Monday, March 21, 2011

#Fukushima I Nuke Plant: TEPCO Screw-Ups Not Reported Outside Japan

And they are not reported by the major news organization in Japan on their websites. Here's what I've collected so far from the message boards and blogs in Japan. I don't think they are mere hearsays or make-up stories (although that's possible, with just about everyone in Japan hates TEPCO's guts at this point); rather, they may be snippets of information available on TV news in Japan (other than NHK), or local papers, or dug up by bloggers. Nevertheless, I can't guarantee their authenticity.

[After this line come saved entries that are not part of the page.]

/-! ### Word layer (95_test_vectors.md 2.1) -/

theorem test_nibbles : hiNibble 0xE1#8 = 0xE#4 ∧ loNibble 0xE1#8 = 0x1#4 ∧
    hiNibble 0x80#8 = 0x8#4 ∧ loNibble 0x80#8 = 0x0#4 := by decide
theorem test_nibble_add_carry : nibbleAddCarry 0x9#4 0x7#4 0x02#8 = (0x0#4, 0x03#8) ∧
    nibbleAddCarry 0xF#4 0xF#4 0x00#8 = (0xE#4, 0x01#8) := by decide
theorem test_nibble_add_carry_wraps : nibbleAddCarry 0xF#4 0x1#4 0xFF#8 = (0x0#4, 0x00#8) ∧
    nibbleAddCarry 0x7#4 0x8#4 0x00#8 = (0xF#4, 0x00#8) := by decide
theorem test_nibble_add : nibbleAdd 0xC#4 0x7#4 = 0x3#4 ∧ nibbleAdd 0xF#4 0xF#4 = 0xE#4 := by decide
theorem test_word_add_carry : wordAddCarry 0xFF#8 0x01#8 0x03#8 = (0x00#8, 0x04#8) ∧
    wordAddCarry 0xFF#8 0x00#8 0x00#8 = (0xFF#8, 0x00#8) := by decide
theorem test_word_add_carry_wraps : wordAddCarry 0xFF#8 0x01#8 0xFF#8 = (0x00#8, 0x00#8) := by decide
theorem test_word_sub_borrow : wordSubBorrow 0x00#8 0x01#8 0x02#8 = (0xFF#8, 0x03#8) ∧
    wordSubBorrow 0x34#8 0x78#8 0x00#8 = (0xBC#8, 0x01#8) := by decide

/-! ### The operations (95_test_vectors.md 2.2 to 2.6), each by its request word -/

theorem test_cmp_hi_signed : responseTo 0x180007FFF#36 = some 0xFFFF#16 ∧
    responseTo 0x10000FFFF#36 = some 0x0001#16 := by decide
theorem test_cmp_lo_unsigned : responseTo 0x10080007F#36 = some 0x0001#16 ∧
    responseTo 0x1FF7FFF80#36 = some 0xFFFF#16 ∧ responseTo 0x112341234#36 = some 0x0000#16 := by decide
theorem test_add_wraps : responseTo 0x27FFF0001#36 = some 0x8000#16 ∧
    responseTo 0x28000FFFF#36 = some 0x7FFF#16 := by decide
theorem test_add_carries : responseTo 0x200FF00FF#36 = some 0x01FE#16 ∧
    responseTo 0x212345678#36 = some 0x68AC#16 := by decide
theorem test_sub_wraps : responseTo 0x380000001#36 = some 0x7FFF#16 ∧
    responseTo 0x300008000#36 = some 0x8000#16 := by decide
theorem test_sub_borrows : responseTo 0x301000001#36 = some 0x00FF#16 ∧
    responseTo 0x312345678#36 = some 0xBBBC#16 := by decide
theorem test_mul_source_scenarios : responseTo 0x400FF00FF#36 = some 0xFE01#16 ∧
    responseTo 0x48000FFFF#36 = some 0x8000#16 ∧ responseTo 0x47FFF7FFF#36 = some 0x0001#16 := by decide
theorem test_mul_placement : responseTo 0x401000001#36 = some 0x0100#16 ∧
    responseTo 0x412345678#36 = some 0x0060#16 ∧ responseTo 0x4ABCDEF01#36 = some 0x0ECD#16 := by decide
theorem test_from16 : responseTo 0x5FF7F0000#36 = some 0xFF7F#16 ∧
    fromInt16 0xFF7F#16 = ⟨BitVec.ofInt 8 (-1), 127#8⟩ := by decide
theorem test_from16_minimum : fromInt16 0x8000#16 = minDw ∧ fromInt16 0x7FFF#16 = maxDw := by decide
theorem test_to16 : responseTo 0x6FE010000#36 = some 0xFE01#16 ∧
    (toInt16 ⟨0xFE#8, 0x01#8⟩).toInt = -511 := by decide
theorem test_to16_source_minimum_literal : dwValue ⟨BitVec.ofInt 8 (-128), 255#8⟩ = -32513 := by decide

/-- Trace T2 of 95_test_vectors.md: all nibbles `0xF`, `c2 = 1`, `c3 = 2`. -/
theorem test_mul_carries :
    mulPosition1 (partialProducts (operandNibbles ⟨0xFF#8, 0xFF#8⟩ ⟨0xFF#8, 0xFF#8⟩)) = (0#4, 1#8) ∧
    mulPosition2 (partialProducts (operandNibbles ⟨0xFF#8, 0xFF#8⟩ ⟨0xFF#8, 0xFF#8⟩)) =
      (0#4, 2#8) := by decide

/-! ### Refusal, reset and the host's read (95_test_vectors.md 2.7, 2.8 and P4) -/

theorem test_refused_request : step (unitHolding 2#16 [.present 0x500050001#36]) =
    .refused (.requestRefused .nonzeroUnusedOperand
      ⟨some ⟨5#4, 5#16, 1#16⟩, some 2#16, true, [], []⟩) := rfl
theorem test_read_after_reset_faults : step (unitWith [.readResponse]) =
    .fault (.responseUnwritten State.reset) := rfl
theorem test_read_takes_response : step (unitHolding 2#16 [.readResponse]) =
    .next { unitHolding 2#16 [] with taken := [2#16] } := rfl
theorem test_reset_event :
    step { unitHolding 2#16 [.reset] with refusalMark := true, request := some ⟨0#4, 0#16, 0#16⟩ } =
    .next State.reset := rfl
theorem test_idle : step State.reset = .next State.reset := rfl

/-! ### Notation -/

theorem test_request_digits : requestDigits 0x27FFF0001#36 =
    [2#4, 7#4, 0xF#4, 0xF#4, 0xF#4, 0#4, 0#4, 0#4, 1#4] := by decide
theorem test_request_text : requestText 0x27FFF0001#36 = "2_7FFF_0001".toList := by decide
theorem test_assemble_dyadic : assembleText [] "CMP 0xFFFF, 0x0001".toList =
    .ok (.cmp ⟨0xFF#8, 0xFF#8⟩ ⟨0x00#8, 0x01#8⟩) := by rfl
theorem test_disassemble : disassemble 0x6FE010000#36 =
    .ok ⟨none, .to16, [.literal (.hex [0xF#4, 0xE#4, 0#4, 1#4])]⟩ := by rfl
theorem test_assemble_name_and_comment :
    assembleText [("f".toList, 0x9D80#16)] "%r = TO16 %f ; 6_9D80_0000".toList =
    .ok (.to16 ⟨0x9D#8, 0x80#8⟩) := by rfl
theorem test_assemble_decimal : assembleText [] "FROM16 -32768".toList = .ok (.from16 0x8000#16) := by rfl
theorem test_assemble_errors :
    assembleText [] "FROM16 32768".toList = .error .badLiteral ∧
    assembleText [] "ADD 1".toList = .error .badOperandCount ∧
    assembleText [] "TO16 %f".toList = .error .unboundName ∧
    assembleText [] "FOO 1".toList = .error .badLine := ⟨rfl, rfl, rfl, rfl⟩
theorem test_neg_minimum :
    assembleText [] "NEG 0x8000".toList = .ok (.sub ⟨0#8, 0#8⟩ ⟨0x80#8, 0#8⟩) := by rfl

/-- The last three lines of program P3 of 95_test_vectors.md, for which the host holds `v`. -/
theorem test_run_lines :
    runLines [⟨some ['y'], .inc, [.name ['v']]⟩, ⟨some ['o'], .to16, [.name ['y']]⟩]
      ⟨[(['v'], 0xD330#16)], State.reset⟩ =
    .ok (.next ⟨[(['o'], 0xD331#16), (['y'], 0xD331#16), (['v'], 0xD330#16)],
      ⟨some ⟨6#4, 0xD331#16, 0#16⟩, some 0xD331#16, false, [], [0xD331#16, 0xD331#16]⟩⟩) := by rfl
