/-- What a Pavane task on another core does that the unit sees (R326, R328): its PVSTASH of these bytes, its PVTAKE, its end by DONE or by a strand
fault. -/
inductive TaskStep | stash (bytes : List Byte) | take | done (fault : Bool)
  deriving DecidableEq, Repr

/-- A step of a unit elsewhere in the package: an engine's bitmap, a bank's next state, the next state of a channel, the retirement of a core (R138,
R202, R256, R311, R313); other cores hold `n` entries of a controller, of subscriptions or of drains (R308); a ring of another core has a new
configuration (R139); a QWAIT of a job waits elsewhere, or waits no longer (R349); the task of a table entry that runs on another core takes a step (R326, R328). -/
inductive UnitStep
  | qwait (job : BitVec 12) (on : Bool) | ring (fid : BitVec 16) (k : CoreAt) (n : Fin 32) (cfg : Word) | task (entry : Nat) (t : TaskStep)
  | engine (a : EngineAt) | bank (k : CoreAt) (b : Fin 24) | channel (die : BitVec 2) (ch : BitVec 6) (x : Nat)
  | core (k : CoreAt) | entries (ctrl : Fin 8) (subs : Bool) (n : Nat)
  deriving DecidableEq, Repr

/-- The native code of a kernel: the new KERNEL word and the bytes (R214). -/
structure NativeCode where (word : Word) (bytes : List Byte)
  deriving DecidableEq, Repr

/-- A unit with a ladder state in flash (R311). -/
inductive BootUnit | engine (e : Fin 16) | bank (b : Fin 24) | channel (c : BitVec 6)
  deriving DecidableEq, Repr

/-- What boot meets (R309, R311, R391): the failure code of stages 1 to 3, the units whose record cannot be read, the version of the Lantern
image, major × 256 + minor. -/
structure BootReport where (fail : Byte) (unread : List BootUnit) (firmware : Nat)
  deriving DecidableEq, Repr

/-- Who writes a register (R131, R242, R287, R306): the context itself by MTS, the service context by MTS, a service context
through the physical block, the hypervisor, Lantern, a virtual function's launch page. -/
inductive Writer | ctx (c : Fin 5) | service | block | hyper | lantern | page (vf : BitVec 6)
  deriving DecidableEq, Repr
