-- ==== Sys2Proof/Machine/Mem.lean ====
section
/-! DEFINITION. The path of an access: translation and its checks at the owner die (R243 to R248), homes, the caches L1 and
L2 (R147, R210, R211), what a load returns (R95, R268), publication (R106, R268) and write-back. -/

namespace Sys2Proof.Machine

/-! ### Translation -/

/-- A check of R245 that failed: its order and detail. Order 0 is an uncorrectable error: SUB 0 in the data, SUB 1 in a table (R263). -/
structure Bad where (order sub : Nat)
  deriving DecidableEq, Repr

/-- What an access does (R245). -/
inductive AccKind | load | store | ald | atomic | engRead | engWrite | wload | reduce
  deriving DecidableEq, Repr

/-- Order 3 of R245: which permissions an access needs. -/
def AccKind.reads : AccKind → Bool
  | .load | .ald | .atomic | .engRead | .wload | .reduce => true
  | .store | .engWrite => false
def AccKind.writes : AccKind → Bool
  | .store | .atomic | .engWrite | .reduce => true
  | .load | .ald | .engRead | .wload => false
/-- Order 4: engine operations. -/
def AccKind.engine : AccKind → Bool
  | .engRead | .engWrite | .wload | .reduce => true
  | .load | .store | .ald | .atomic => false
/-- Order 6: atomics and CPYR. -/
def AccKind.atHome : AccKind → Bool
  | .ald | .atomic | .reduce => true
  | .load | .store | .engRead | .engWrite | .wload => false

def State.who (s : State) (c : Fin 5) : Who :=
  match (s.ctx c).strand with
  | some t => ⟨decide (c = svc), t.asid, t.vf, t.job, t.recAddr⟩
  | none => ⟨decide (c = svc), 0, 0, 0, 0⟩

/-- The page holds the type (R244). -/
def pteType (p : Word) : Nat := fieldOf p 7 6
def pteSlot (p : Word) : Fin 64 := ⟨fieldOf p 13 8, by unfold fieldOf bits; omega⟩

/-- The format errors of a valid PTE at a level (R244). -/
def pteMalformed (lvl : Nat) (p : Word) : Bool :=
  let leaf := bitAt p 1
  fieldOf p 63 40 != 0 || bitAt p 14 ||
  (if leaf then bitAt p 15 || lvl == 1 || (lvl == 2 && fieldOf p 27 16 != 0) || pteType p == 3 || (bitAt p 5 && bitAt p 2)
   else lvl == 3 || fieldOf p 13 2 != 0)

/-- The walk of R243 through the levels of `l`, from the table at `t`: the size and the leaf. Tables stand under key slot 0 (R260). -/
def State.walk (s : State) (off : Nat) (l : List Nat) (t : Nat) : Except Bad (Nat × Word) × State :=
  match l with
  | [] => (.error ⟨2, 2⟩, s)
  | lvl :: r =>
    if !s.dm.live t then (.error ⟨2, 5⟩, s)
    else
      let (p, poisoned, s) := s.tableWord (t + 8 * bits off (63 - 12 * lvl) (52 - 12 * lvl))
      if poisoned then (.error ⟨0, 1⟩, s)
      else if !bitAt p 0 then (.error ⟨2, 1⟩, s)
      else if pteMalformed lvl p then (.error ⟨2, 2⟩, s)
      else if bitAt p 1 then (.ok (if lvl = 3 then 2 ^ 16 else 2 ^ 28, p), s)
      else State.walk s off r (fieldOf p 39 16 * 2 ^ 16 + fieldOf p 15 15 * 2 ^ 15)

/-- The address of an ASID table entry (R246). -/
def State.asidAt (s : State) (asid : BitVec 13) : Nat := fieldOf s.dm.asidt 39 17 * 2 ^ 17 + 16 * asid.toNat

/-- The ASID table entry as memory holds it, and whether it is well formed: one with a reserved field translates as free (R246). A table that reaches no
live storage is a translation fault (R244); a poisoned entry is an error in a table (R263). -/
def State.asidRead (s : State) (asid : BitVec 13) : Except Bad (Word × Bool) × State :=
  let a := s.asidAt asid
  if !s.dm.live a then (.error ⟨2, 5⟩, s)
  else
    let (w, poisoned, s) := s.tableWord a
    let (v, _, s) := s.tableWord (a + 8)
    if poisoned then (.error ⟨0, 1⟩, s)
    else (.ok (w, fieldOf w 63 40 == 0 && fieldOf w 14 8 == 0 && fieldOf w 1 0 != 3 && v == 0), s)

/-- The ASID table entry in force: STATE as memory holds it, ROOT and VF as the last invalidation of the ASID found them (R246). -/
def State.asidEntry (s : State) (asid : BitVec 13) : Except Bad Word × State :=
  match s.asidRead asid with
  | (.error b, s) => (.error b, s)
  | (.ok (w, ok), s) => (.ok (withField (getAt 0 s.dm.roots asid.toNat) 1 0 (if ok then fieldOf w 1 0 else 0)), s)

/-- The entry in force as the launch sequencer and the fault service read it, 0 where none can be read. -/
def State.asidWord (s : State) (asid : BitVec 13) : Word := match (s.asidEntry asid).1 with | .ok w => w | .error _ => 0

/-- The entry of the memory-side TLB for an address. -/
def DieMem.tlbFind (d : DieMem) (asid : BitVec 13) (off : Nat) : Option TlbEntry :=
  d.tlb.find? fun e => e.asid == asid && e.page == off / e.size

/-- A free choice below `n`. -/
def State.pick (s : State) (n : Nat) : Nat × State :=
  let (k, s) := s.stamp
  (Config.freeNat k 0 % n, s)

/-- Install an entry in the memory-side TLB, which holds 64 Ki (R248). -/
def State.tlbFill (s : State) (e : TlbEntry) : State :=
  if s.dm.tlb.length < 65536 then { s with dm := { s.dm with tlb := e :: s.dm.tlb } }
  else
    let (i, s) := s.pick 65536
    { s with dm := { s.dm with tlb := e :: s.dm.tlb.eraseIdx i } }

/-- The leaf for an offset, from the TLB or by a walk (R243, R248), and whether the TLB holds it. -/
def State.leaf (s : State) (asid : BitVec 13) (vf : BitVec 6) (off : Nat) : Except Bad (TlbEntry × Bool) × State :=
  match s.asidEntry asid with
  | (.error b, s) => (.error b, s)
  | (.ok e, s) =>
    if fieldOf e 1 0 ≠ 1 ∨ fieldOf e 7 2 ≠ vf.toNat then (.error ⟨2, 3⟩, s)
    else match s.dm.tlbFind asid off with
      | some t => (.ok (t, true), s)
      | none =>
        match s.walk off [1, 2, 3] (fieldOf e 39 15 * 2 ^ 15) with
        | (.error b, s) => (.error b, s)
        | (.ok (size, p), s) => (.ok (⟨asid, off / size, size, p⟩, false), s)

/-- The frame is retired (R259, R263); the dump area counts as retired (R316). -/
def DieMem.frameRetired (d : DieMem) (f : Nat) : Bool := d.retired.contains f || (d.dumpSet && decide (0x1FF000 ≤ f ∧ f < 0x200000))

/-- A pending frame stands in the mapping (R259). -/
def DieMem.framePending (d : DieMem) (pa size : Nat) : Bool := d.scrub.any fun f => f / (size / 2 ^ 16) == pa / size

/-- Offset in MMIO (R241). -/
def inMmio (pa : Nat) : Bool := decide (0x8040000000 ≤ pa ∧ pa < 0x8050000000)
/-- The code arena (R241): only service contexts store there (R149). -/
def inArena (pa : Nat) : Bool := decide (0x8100000000 ≤ pa ∧ pa < 0x8200000000)

/-- Orders 3 to 10 of R245 on a leaf. `n` is the length of the access. Slot 0 is bound to no tenant (R260). -/
def State.checkLeaf (s : State) (w : Who) (k : AccKind) (n pa size : Nat) (p : Word) : Option Bad :=
  let key := s.dm.keys.get (pteSlot p)
  if k.reads ∧ bitAt p 3 = false then some ⟨3, 1⟩
  else if k.writes ∧ bitAt p 2 = false then some ⟨3, 2⟩
  else if k.engine ∧ bitAt p 4 = false then some ⟨4, 3⟩
  else if k = .wload ∧ bitAt p 5 = false then some ⟨5, 4⟩
  else if pteType p = 2 ∧ (k.atHome ∨ 8 < n) then some ⟨6, 5⟩
  else if !(key.state == 1 && key.vf == w.vf && pteSlot p != 0) then some ⟨7, 6⟩
  else if pa < 2 ^ 37 ∧ s.dm.frameRetired (pa / 2 ^ 16) then some ⟨8, 6⟩
  else if pa < 2 ^ 37 ∧ s.dm.framePending pa size then some ⟨9, 1⟩
  else if !(s.dm.live pa || (pteType p == 2 && inMmio pa) || (w.svc && inArena pa)) then some ⟨10, 5⟩
  else none

/-- The unit that a machine check of this die's memory names (R314). -/
def State.dieUnit (s : State) : Word32 := BitVec.ofNat 32 (s.core.die.toNat * 2 ^ 30)

/-- An access at its owner die, this die: the physical address and the leaf, or the check that failed (R245). A fill that meets checks 7 to 10
faults and installs nothing (R259, R261); an uncorrectable error in a table is a machine check, whoever made the access (R263, R314). -/
def State.access (s : State) (w : Who) (off : Nat) (k : AccKind) (n : Nat) : Except Bad (Nat × Word) × State :=
  match s.leaf w.asid w.vf off with
  | (.error b, s) => (.error b, if b = ⟨0, 1⟩ then s.enqueue (.machineCheck 2 s.dieUnit) else s)
  | (.ok (e, held), s) =>
    let pa := fieldOf e.pte 39 16 * 2 ^ 16 + off % e.size
    let bad := s.checkLeaf w k n pa e.size e.pte
    let s := if held || (bad.any fun b => decide (7 ≤ b.order)) then s else s.tlbFill e
    match bad with
    | some b => (.error b, s)
    | none => (.ok (pa, e.pte), s)

/-! ### Homes -/

/-- The Mirror frame of a context in Mirror service (R206). -/
def State.mirrorFrame (s : State) (c : Fin 5) : Option Nat :=
  match asStrand c with
  | some i => if (s.ctx c).mirrorAct then some (fieldOf (s.cl.frames.get i) 39 18 * 2 ^ 18) else none
  | none => none

/-- The key tag of a write: HBM stands under the leaf's slot, the code arena under slot 0 (R242, R250). -/
def State.tagFor (s : State) (pa : Nat) (p : Word) : Nat := s.dm.keyTag (if inArena pa then 0 else pteSlot p)

/-- A sector at its home as the leaf's key reads it; MMIO registers are read in place. -/
def State.homeRead (s : State) (pa : Nat) (p : Word) : Sector × Bool × State :=
  let base := pa / 32 * 32
  if inMmio pa then
    (BitVec.ofNat 256 ((List.range 4).foldl (fun a i => a + (s.mmio (base - 0x8040000000 + 8 * i)).toNat * 2 ^ (64 * i)) 0), false, s)
  else match s.dm.backing base with
    | some b => s.readSector (if inArena pa then 0 else pteSlot p) (b / 32)
    | none => (0, false, s)

/-- The event of a store to an MMIO register (R242, R287, R306): a command runs as its own step, another sets fields. -/
def mmioEvent (o : Nat) (v : Word) : Event :=
  match o with
  | 0x10008 => .tlbInvalidate v
  | 0x10010 => .asidSweep v
  | 0x10018 => .carveResize v
  | 0x10020 => if fieldOf v 63 62 = 1 then .frameFree v else if fieldOf v 63 62 = 2 then .frameQuery v else .registerWrite .service (0x10000 + o) v
  | 0x10030 => if fieldOf v 63 62 = 1 then .keyGenerate v else if fieldOf v 63 62 = 2 then .keyDestroy v else .registerWrite .service (0x10000 + o) v
  | 0x10060 => if fieldOf v 5 0 = 1 then .mapArm v else if fieldOf v 5 0 = 2 then .mapWithdraw v else if fieldOf v 5 0 = 3 then .mapRead v
               else .registerWrite .service (0x10000 + o) v
  | 0x20000 => .queueAreaConfig v
  | 0x20018 => if fieldOf v 63 62 = 1 then .faultResume (BitVec.ofNat 12 v.toNat) else if fieldOf v 63 62 = 2 then .faultFail (BitVec.ofNat 12 v.toNat)
               else .registerWrite .service (0x10000 + o) v
  | 0x20020 => .shootDown v
  | 0x30050 => .attestRequest none v
  | 0x30058 => .msiSignal v
  | 0x30400 => if bitAt v 63 then .registerWrite .service (0x10000 + o) v else .pavaneDisable v
  | 0x30410 => .pavaneTableLoad v
  | o =>
    if 0x21000 ≤ o ∧ o < 0x25000 ∧ o % 32 = 0 then .launchQueueConfig (BitVec.ofNat 9 ((o - 0x21000) / 32)) v
    else if 0x25000 ≤ o ∧ o < 0x26000 ∧ o % 64 = 0 ∧ bitAt v 62 then .functionLevelReset (BitVec.ofNat 6 ((o - 0x25000) / 64))
    else .registerWrite .service (0x10000 + o) v

/-- Bytes stored to one 8-byte MMIO word: the bytes not stored keep what the register reads (log 13). -/
def State.mmioStore (s : State) (o : Nat) (mask : Nat) (v : Word) : State :=
  if mask = 0 then s
  else
    let v := mergeBits (s.mmio o) v (BitVec.ofNat 64 (spread 8 mask 8))
    match mmioEvent o v with
    | .functionLevelReset f => (s.later (.registerWrite .service (0x10000 + o) (v &&& ~~~(1#64 <<< 62)))).later (.functionLevelReset f)
    | e => s.later e

/-- Write the bytes of a sector at its home. MMIO takes stores of service contexts only; one to the code arena beyond its size is discarded, and
Lantern is told (R242). -/
def State.homeWrite (s : State) (w : Who) (pa : Nat) (p : Word) (mask : BitVec 32) (v : Sector) : State :=
  let base := pa / 32 * 32
  if inMmio pa then
    if w.svc then
      loopUp 4 (fun i s => s.mmioStore (base - 0x8040000000 + 8 * i) (fieldOf mask (8 * i + 7) (8 * i)) (BitVec.ofNat 64 (fieldOf v (64 * i + 63) (64 * i)))) s
    else s
  else match s.dm.backing base with
    | some b =>
      let key := s.tagFor pa p
      let s := if mask = BitVec.allOnes 32 then s else s.refill key (b / 32)
      let s := { s with dm := s.dm.writeSector key (b / 32) mask v }
      if inArena pa then { s with core := { s.core with icache := eraseAt s.core.icache (pa / 256) } } else s
    | none => if inArena pa && w.svc then s.tell (.arenaStore (pa - 0x8100000000)) else s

Emergency power generators that failed:

They failed because they were located outside the Reactor buildings, exposed to the elements. So when tsunami came rushing, they got swept away.

Duh. I found a confirmation of this comment. Here's Kahoku Shinpo 2 days after the quake/tsunami (in Japanese; 3/13/2011):

TEPCO director Akio Komori disclosed that "the emergency power generators were initially working [after the earthquake]. But then tsunami engulfed the plant compound, and knocked out those generators." They got soaked with sea water and stopped working.

There's also a rumor that these generators were so old and weren't working properly even before the earthquake. I think I've seen the news to that extend somewhere, I'm looking for it right now, and link it when I find it.

Emergency power generators that were to replace the ones that died:

Additional emergency power generators were brought in after the generators at the plant went dead. But they used a different type of plug from the ones at the plant, so TEPCO couldn't use them.

Duh, duh.

There's a rumor that TEPCO is hiring temp workers for Fukushima I Nuclear Power Plant.

Timeline of the Reactor No.1 explosion, which indicates it was as much man-made disaster as natural disaster (and it was created by TEPCO and Prime Minister Kan):

  1. The US military sent boric acid, and suggested TEPCO pour it in the Pressure Vessel.

  2. TEPCO turned down the suggestion, as it feared it would be difficult to make the reactor operational again if it poured boric acid in the reactor. They decided instead to cool with water.

  3. However, part of the pipe was broken, and not enough water was entering the Pressure Vessel and the water level failed to rise.

  4. TEPCO asked the government for permission to release the steam from the Vessel in the early hours of March 12.

  5. However, it was the day when Prime Minister Kan was scheduled to visit the plant. So the government ordered TEPCO not to conduct the release of the steam.

  6. The release of the steam was delayed until after the visit of Prime Minister Kan.

  7. Because of this delay, the pressure inside the Containment Vessel rose to twice the limit.

  8. Steam was finally released after 2PM, but an explosion happened at 3:30PM on March 12.

  9. TEPCO finally gave up keeping the Reactor 1 operational, and decided to pour in boric acid and sea water.

By the way, TEPCO's president, Masataka Shimizu, who seems to be hiding out somewhere for at least a week, is a graduate of Keio University who majored in economics. A non-engineer in a engineering company in in the gravest engineering crisis for the company. Good luck, Mr. Shimizu.


Anonymous said...

I can top this. As your probably aware, TEPCO was working on bringing in Electrical Power so they could restart the cooling pumps. When the connected the pumps, they found out the pumps were trashed. Now they must wait more for new pumps to be delivered. Did it ever occur to anyone there to have new pumps delivered before the electrical work was completed on the assumption that pumps were damaged? Duh! They should have been replaced while working on the electrical connection so there was no doubt that they would work when the power was restored.

arevamirpal::laprimavera said...

I can top yours... Self Defense Force had several armored vehicles (tanks) with blade attachment that can shove the radioactive debris aside easily at the plant. They didn't even think about that until March 21 or so. In the meantime, TEPCO was laying the cable to restore power without bothering about debris.

Now, the tanks at the plant compound but they cannot work because the power cables have been laid.

Duh, duh, duh. Who says these people are smart?